Tegelijkertijd voeren verschillende lidstaten en derde landen momenteel proefprojecten uit met modellen voor de financiering van biodiversiteit waarin publiek en particulier kapitaal worden gecombineerd. Binnen de EU heeft Frankrijk een systeem ingevoerd waarbij locaties voor milieucompensatie, natuurherstel en renaturatie worden gecreëerd 37 , heeft Ierland een vrijwillige financieringsregeling voor het herstel van veengebieden ontworpen 38 en heeft Finland onlangs een vrijwillig systeem ter ondersteuning van nationale inspanningen op het gebied van biodiversiteit ingevoerd 39 . In andere lidstaten – waaronder België, Duitsland, Italië, Nederland, Portugal, Spanje, Slowakije en Zweden – zijn niet-gouvernementele instanties zoals maatschappelijke organisaties, landbeheerders en financiële instellingen actief bezig met proefprojecten op het gebied van certificering en credits voor biodiversiteit en natuur. Verder heeft het Verenigd Koninkrijk onlangs zijn beleid inzake nettobiodiversiteitswinst 40 ingevoerd, een verplichte regeling voor landbeheerders en ontwikkelaars om ecosystemen te herstellen.
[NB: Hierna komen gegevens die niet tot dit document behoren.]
-- ==== Sys2Proof/Tests/Slice0.lean ====
section
/-! SUPPORT. Small tests, with results taken from the spec's examples and vectors (95_test_vectors.md), and a
witness of the hypotheses of every statement that has some. -/

namespace Sys2Proof.Tests

open Sys2Proof Sys2Proof.Machine

/-! ### Well-formedness: every check refuses an ill-formed term (R248) -/

def ref0 : ObjRef := { agent := 0, name := ['c'] }
def ref1 : ObjRef := { agent := 0, name := ['h'] }
def ref2 : ObjRef := { agent := 0, name := ['s'] }

theorem test_wf_range_start : (Instr.busWrite ref0 [1, 2] (-1) 2).wf = false := by decide
theorem test_wf_range_order : (Instr.busWrite ref0 [1, 2] 2 1).wf = false := by decide
theorem test_wf_range_end : (Instr.busWrite ref0 [1, 2] 0 3).wf = false := by decide
theorem test_wf_range_ok : (Instr.busWrite ref0 [1, 2] 2 2).wf = true := by decide
theorem test_wf_read_count : (Instr.busRead none ref0 0).wf = false := by decide
theorem test_wf_write_read_count : (Instr.busWriteRead none ref0 [] (-1)).wf = false := by decide
/-- V-D11 -/
theorem test_wf_unnamed : (Instr.scalarGet none ref0 0x02 .u8).wf = false := by decide
/-- V-D14 -/
theorem test_wf_span_unnamed : (Instr.scalarSet ref0 0xFE .u16 0).wf = false := by decide
theorem test_wf_address_range : (Instr.scalarGet none ref0 (-1) .u8).wf = false := by decide
theorem test_wf_span_past_end : (Instr.tupleGet none ref0 0xFF [.u16]).wf = false := by decide
theorem test_wf_empty_layout : (Instr.tupleGet none ref0 0x06 []).wf = false := by decide
/-- V-D13 -/
theorem test_wf_arity : (Instr.tupleSet ref0 0x0A [.u16, .u16] [5]).wf = false := by decide
/-- V-D12 -/
theorem test_wf_array_span : (Instr.arrayGet none ref0 0x06 [.u16, .u16] 17 0).wf = false := by decide
theorem test_wf_array_count : (Instr.arrayGet none ref0 0x06 [.u16, .u16] 0 0).wf = false := by decide
theorem test_wf_array_arity : (Instr.arraySet ref0 0x06 [.u16, .u16] 16 0 [1]).wf = false := by decide
theorem test_wf_array_ok : (Instr.arraySet ref0 0x06 [.u16, .u16] 16 0 [1, 2]).wf = true := by decide
/-- V-C1 -/
theorem test_wf_bus_address : (Instr.ctrlInit none 0x80 (.rat 1) true).wf = false := by decide +kernel
theorem test_wf_bus_address_negative : (Instr.ctrlInit none (-1) (.rat 1) true).wf = false := by decide +kernel
theorem test_wf_ref_clk : (Instr.ctrlInit none 0x40 (.rat 0) true).wf = false := by decide +kernel
/-- V-S8 -/
theorem test_wf_range_positive : (Instr.servoInit none ref1 (.rat 0) (.rat 750) (.rat 2250)).wf = false := by
  decide +kernel
theorem test_writable_name : (Instr.ctrlReset { agent := 0, name := ['1'] }).writable 0 = false := by decide
theorem test_writable_agent : (Instr.ctrlReset ref0).writable 1 = false := by decide
theorem test_writable_nan : (Instr.freqSet ref0 .nan).writable 0 = false := by decide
De markten voor natuurcredits ontwikkelen zich wereldwijd en de EU bevindt zich in een goede positie om op dit gebied het voortouw te nemen, dankzij haar uitgebreide regelgevingskader dat zorgt voor consumentenbescherming, verantwoordingsplicht van ondernemingen en transparantie bij natuurpositieve investeringen.
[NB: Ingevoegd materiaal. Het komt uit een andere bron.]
-- ==== Sys2Proof/Syntax.lean ====
section
/-! DEFINITION. The commands the block takes: one constructor of `Instr` per row of the opcode table, with the
operands the row carries, and the operand types. -/

namespace Sys2Proof.Machine

/-- The two host ports (R128). -/
inductive HPort where
  | hp0 | hp1
  deriving DecidableEq, Repr

/-- The number of a host port: 0 for HP0, 1 for HP1. -/
def HPort.num : HPort → Nat
  | .hp0 => 0
  | .hp1 => 1

/-- The other host port. -/
def HPort.other : HPort → HPort
  | .hp0 => .hp1
  | .hp1 => .hp0

/-- A partition number, which is also the number of its ring sets (R85, R86). -/
abbrev Part := Fin 128

/-- The eight words of a command descriptor (R151). -/
structure Desc where
  w0 : Word
  w1 : Word
  w2 : Word
  w3 : Word
  w4 : Word
  w5 : Word
  w6 : Word
  w7 : Word
  deriving DecidableEq, Repr

/-- What host software did to its memory before a doorbell write that covers it (R149): bytes it wrote, and the
address ranges (first, length) at which a memory request of the port fails from now on. -/
structure HostMem where
  cells : List (Nat × Byte)
  bad : List (Nat × Nat)
  deriving DecidableEq, Repr

/-- What the host's PCI Express configuration of a port holds once the link is up: Bus Master Enable, the PASID enable, and MSI-X
Enable and Function Mask (R128, R171). -/
structure PciCfg where
  busMaster : Bool
  pasidOn : Bool
  msixOn : Bool
  funcMask : Bool
  /-- The function is in D3hot (R128). -/
  d3hot : Bool
  deriving DecidableEq, Repr

/-- The vector of a ring set that an interrupt timer belongs to (R169). -/
inductive RingVec where
  | cpl | evt | rx
  deriving DecidableEq, Repr

/-- One measurement of the servo (R48): the offset in nanoseconds and the grandmaster time at the next base-tick
boundary, which a step loads. -/
structure SyncSample where
  offset : Int
  sec : BitVec 48
  frac : Word
  deriving DecidableEq, Repr

/-- A report the units make by themselves, as the EVENT_REPORT row gives it (R537). -/
structure ReportIn where
  code : Nat
  origin : Nat
  part : Part
  p1 : Word
  p2 : Word
  p3 : Word
  deriving DecidableEq, Repr

/-- What the carrier answers to one PWRCTL transaction (R232, R234): its response, and its response to the repeat that
follows a bad one. -/
structure SideResp where
  resp : BitVec 64
  again : BitVec 64
  deriving DecidableEq, Repr

/-- One window of the modulator clocks, 1,250 cycles long (R379, R381, R382): its length in ns, and by clock MCLK0 to MCLK3 and
channel the level that MDAT shows at each rising edge of that clock, as a number whose bit 0 belongs to the last cycle. -/
structure MeterIn where
  ns : Nat
  mdat : List (List Nat)
  deriving DecidableEq, Repr

/-- What reaches the module with a base tick (R345, R271, R381): the unclamped codes of the analogue inputs, the levels of
the digital pins, the modulator windows that have ended since the base tick before (several after a join gap), and the field
ports on which a frame is being received, with its source address. -/
structure TickIn where
  ain : List Int
  dio : BitVec 32
  mtr : List MeterIn
  recv : List (Nat × Nat)
  deriving DecidableEq, Repr

/-- The two channels of the safety island (R431). -/
inductive SafCh where
  | x | y
  deriving DecidableEq, Repr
3.Leren van en voortbouwen op de ervaring met koolstofmarkten
Natuurcredits hebben veelal te maken met dezelfde uitdagingen als andere certificeringssystemen, zoals die voor biologische landbouw of energie-efficiëntie, die tot doel hebben gunstige milieuresultaten te identificeren en te belonen. Wat betreft het tot stand brengen van markten voor natuurcredits, kunnen koolstofmarkten nuttige inzichten verschaffen voor het ontwerpen van zeer integere, veerkrachtige, inclusieve en betrouwbare systemen.
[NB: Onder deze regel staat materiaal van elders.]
/-- Registers of the HPC block, part 1. -/
def Reg.rowsHPC1 : List RegRow :=
  [⟨0x70030, 1, 0x4, .sys, 0x0, [⟨11, 8, .ro, []⟩, ⟨7, 7, .w1c, []⟩, ⟨6, 6, .ro, []⟩, ⟨3, 3, .wo, []⟩, ⟨2, 2, .wo, []⟩, ⟨1, 1, .wo, []⟩, ⟨0, 0, .wo, []⟩]⟩,
   ⟨0x70100, 1, 0x4, .sys, 0x0, [⟨6, 0, .rw, []⟩]⟩,
   ⟨0x70104, 1, 0x4, .sys, 0x0, [⟨31, 0, .rw, []⟩]⟩,
   ⟨0x70108, 1, 0x4, .sys, 0x0, [⟨31, 0, .rw, []⟩]⟩,
   ⟨0x7010C, 1, 0x4, .sys, 0x0, [⟨31, 0, .rw, []⟩]⟩,
   ⟨0x70110, 1, 0x4, .sys, 0x0, [⟨31, 0, .rw, []⟩]⟩,
   ⟨0x70114, 1, 0x4, .sys, 0x0, [⟨31, 0, .rw, []⟩]⟩,
   ⟨0x70118, 1, 0x4, .sys, 0x0, [⟨31, 0, .rw, []⟩]⟩,
   ⟨0x7011C, 1, 0x4, .sys, 0x0, [⟨31, 0, .rw, []⟩]⟩,
   ⟨0x70120, 1, 0x4, .sys, 0x0, [⟨31, 0, .rw, []⟩]⟩,
   ⟨0x70124, 1, 0x4, .sys, 0x6666, [⟨18, 16, .rw, [(0, 6)]⟩, ⟨15, 12, .rw, [(0, 0), (6, 15)]⟩, ⟨11, 8, .rw, [(0, 0), (6, 15)]⟩, ⟨7, 4, .rw, [(0, 0), (6, 15)]⟩, ⟨3, 0, .rw, [(0, 0), (6, 15)]⟩]⟩,
   ⟨0x70128, 1, 0x4, .sys, 0x100000, [⟨23, 16, .rw, [(1, 255)]⟩, ⟨9, 0, .rw, [(0, 1000)]⟩]⟩]

/-- Registers of the HPC block, part 2. -/
def Reg.rowsHPC2 : List RegRow :=
  [⟨0x7012C, 1, 0x4, .sys, 0x7D0, [⟨15, 0, .rw, []⟩]⟩,
   ⟨0x70130, 1, 0x4, .sys, 0x0, [⟨11, 8, .ro, []⟩, ⟨7, 7, .w1c, []⟩, ⟨6, 6, .ro, []⟩, ⟨3, 3, .wo, []⟩, ⟨2, 2, .wo, []⟩, ⟨1, 1, .wo, []⟩, ⟨0, 0, .wo, []⟩]⟩,
   ⟨0x70200, 8, 0x4, .sys, 0x0, [⟨31, 0, .ro, []⟩]⟩,
   ⟨0x70220, 8, 0x4, .sys, 0x0, [⟨31, 0, .ro, []⟩]⟩,
   ⟨0x70240, 1, 0x4, .sys, 0x0, [⟨24, 0, .rw, []⟩]⟩,
   ⟨0x70244, 1, 0x4, .sys, 0x0, [⟨24, 0, .rw, []⟩]⟩,
   ⟨0x70248, 1, 0x4, .sys, 0x0, [⟨31, 31, .ro, []⟩, ⟨30, 28, .ro, []⟩, ⟨27, 25, .ro, []⟩, ⟨24, 16, .ro, []⟩, ⟨15, 8, .ro, []⟩]⟩,
   ⟨0x7024C, 1, 0x4, .sys, 0x0, [⟨31, 31, .ro, []⟩, ⟨30, 28, .ro, []⟩, ⟨27, 25, .ro, []⟩, ⟨24, 16, .ro, []⟩, ⟨15, 8, .ro, []⟩]⟩]

/-- Registers of the QPL block, part 0. -/
def Reg.rowsQPL0 : List RegRow :=
  [⟨0x80000, 1, 0x4, .sys, 0x0, [⟨15, 6, .rw, []⟩, ⟨1, 1, .wo, []⟩, ⟨0, 0, .wo, []⟩]⟩,
   ⟨0x80004, 1, 0x4, .sys, 0x0, [⟨1, 1, .ro, []⟩, ⟨0, 0, .ro, []⟩]⟩,
   ⟨0x80008, 1, 0x4, .sys, 0x10000, [⟨16, 0, .ro, []⟩]⟩,
   ⟨0x8000C, 1, 0x4, .sys, 0x10000, [⟨16, 0, .ro, []⟩]⟩,
   ⟨0x80010, 1, 0x4, .sys, 0x0, [⟨16, 0, .ro, []⟩]⟩,
   ⟨0x80014, 1, 0x4, .sys, 0x0, [⟨16, 0, .ro, []⟩]⟩,
   ⟨0x80018, 1, 0x4, .sys, 0x0, [⟨31, 0, .rc, []⟩]⟩,
   ⟨0x8001C, 1, 0x4, .sys, 0x0, [⟨31, 0, .rc, []⟩]⟩,
   ⟨0x81000, 1024, 0x4, .sys, 0x0, [⟨31, 16, .ro, []⟩, ⟨15, 0, .ro, []⟩]⟩,
   ⟨0x82000, 1024, 0x4, .sys, 0x0, [⟨31, 31, .ro, []⟩, ⟨30, 30, .ro, []⟩, ⟨22, 16, .ro, []⟩]⟩,
   ⟨0x83000, 1024, 0x4, .sys, 0x0, [⟨4, 4, .w1c, []⟩, ⟨3, 3, .wo, []⟩, ⟨2, 2, .w1c, []⟩, ⟨1, 1, .w1c, []⟩, ⟨0, 0, .ro, []⟩]⟩,
   ⟨0x84000, 1024, 0x4, .sys, 0x0, [⟨16, 0, .ro, []⟩]⟩]

/-- Registers of the QPL block, part 1. -/
def Reg.rowsQPL1 : List RegRow :=
  [⟨0x85000, 1024, 0x4, .sys, 0x0, [⟨31, 0, .rc, []⟩]⟩,
   ⟨0x86000, 1024, 0x4, .sys, 0x0, [⟨31, 0, .rc, []⟩]⟩]

/-- Registers of the FLD block, part 0. -/
def Reg.rowsFLD0 : List RegRow :=
  [⟨0x90000, 1, 0x4, .sys, 0x88B50000, [⟨31, 16, .ro, [(1536, 65535)]⟩, ⟨6, 0, .ro, []⟩]⟩,
   ⟨0x90004, 1, 0x4, .sys, 0x0, [⟨3, 3, .ro, []⟩, ⟨2, 2, .w1c, []⟩, ⟨1, 1, .w1c, []⟩, ⟨0, 0, .w1c, []⟩]⟩,
   ⟨0x90008, 1, 0x4, .sys, 0x0, [⟨3, 0, .rw, []⟩]⟩,
   ⟨0x90010, 4, 0x4, .sys, 0x0, [⟨19, 0, .ro, []⟩]⟩,
   ⟨0x90020, 4, 0x4, .sys, 0x0, [⟨19, 0, .ro, []⟩]⟩,
   ⟨0x90030, 4, 0x4, .sys, 0xFFFFF, [⟨19, 0, .ro, []⟩]⟩,
   ⟨0x90040, 6, 0x4, .sys, 0x0, [⟨31, 16, .ro, []⟩, ⟨15, 0, .ro, []⟩]⟩,
   ⟨0x90060, 1, 0x4, .sys, 0x321E0530, [⟨31, 24, .ro, [(1, 255)]⟩, ⟨23, 16, .ro, [(1, 255)]⟩, ⟨15, 8, .ro, [(1, 255)]⟩, ⟨7, 4, .ro, [(1, 15)]⟩]⟩,
   ⟨0x90068, 1, 0x4, .sys, 0x0, [⟨31, 30, .wo, []⟩, ⟨5, 0, .wo, []⟩]⟩,
   ⟨0x90070, 1, 0x4, .sys, 0x0, [⟨15, 0, .rw, []⟩]⟩,
   ⟨0x90074, 1, 0x4, .sys, 0x0, [⟨31, 31, .rw, []⟩, ⟨30, 30, .rw, []⟩, ⟨29, 24, .rw, []⟩, ⟨20, 16, .rw, []⟩, ⟨15, 0, .rw, []⟩]⟩,
   ⟨0x90080, 1, 0x4, .sys, 0x0, [⟨31, 0, .ro, []⟩]⟩]

/-- Registers of the FLD block, part 1. -/
def Reg.rowsFLD1 : List RegRow :=
  [⟨0x90084, 1, 0x4, .sys, 0x0, [⟨15, 0, .ro, []⟩]⟩,
   ⟨0x90100, 16, 0x4, .sys, 0x2200000, [⟨31, 24, .ro, [(2, 32)]⟩, ⟨23, 16, .ro, [(20, 255)]⟩, ⟨15, 8, .ro, [(0, 7)]⟩, ⟨7, 6, .ro, []⟩]⟩,
   ⟨0x90140, 16, 0x4, .sys, 0x0, [⟨31, 0, .rc, []⟩]⟩,
   ⟨0x91000, 64, 0x4, .sys, 0x0, [⟨31, 31, .ro, []⟩, ⟨30, 24, .ro, []⟩, ⟨23, 23, .ro, []⟩, ⟨22, 22, .ro, []⟩, ⟨21, 21, .ro, []⟩, ⟨19, 18, .ro, [(0, 2)]⟩, ⟨17, 16, .ro, [(0, 2)]⟩]⟩,
   ⟨0x91100, 64, 0x4, .sys, 0x0, [⟨31, 31, .ro, []⟩, ⟨30, 30, .ro, []⟩, ⟨29, 29, .ro, []⟩, ⟨2, 0, .ro, []⟩]⟩,
   ⟨0x91200, 48, 0x4, .sys, 0x0, [⟨31, 30, .ro, [(0, 2)]⟩, ⟨27, 24, .ro, []⟩, ⟨21, 20, .ro, []⟩, ⟨17, 16, .ro, []⟩]⟩,
   ⟨0x91300, 48, 0x4, .sys, 0x0, [⟨31, 28, .ro, []⟩, ⟨27, 24, .ro, []⟩, ⟨23, 20, .ro, []⟩, ⟨19, 16, .ro, []⟩]⟩,
   ⟨0x91400, 48, 0x4, .sys, 0x0, [⟨27, 16, .ro, []⟩, ⟨11, 0, .ro, []⟩]⟩,
   ⟨0x92000, 1024, 0x8, .sys, 0x0, [⟨31, 0, .ro, []⟩]⟩,
   ⟨0x92004, 1024, 0x8, .sys, 0x0, [⟨31, 31, .ro, []⟩, ⟨15, 0, .ro, []⟩]⟩,
   ⟨0x94000, 64, 0x4, .sys, 0x0, [⟨31, 0, .rc, []⟩]⟩,
   ⟨0x94100, 64, 0x4, .sys, 0x0, [⟨31, 0, .rc, []⟩]⟩]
Uit de recente ontwikkelingen op de vrijwillige koolstofmarkten komen zowel uitdagingen als kansen naar voren. Bezorgdheid over de integriteit en het risico van greenwashing heeft geleid tot een inkrimping van deze markten, terwijl tezelfdertijd de voorkeur en vraag van kopers naar hoogwaardige projecten met nevenvoordelen voor het milieu en de maatschappij sterk is gebleven 41 . Dit benadrukt hoe belangrijk het is om vroegtijdig een stevige basis te leggen voor de markten voor natuurcredits, zowel aan de vraag- als aan de aanbodzijde. Het is dan ook van belang om prioriteit toe te kennen aan ambitieuze en wetenschappelijk strenge normen, onafhankelijke monitoring, duidelijke regels inzake gebruik en aanvragen en betrouwbare governance om reputatierisico’s te voorkomen.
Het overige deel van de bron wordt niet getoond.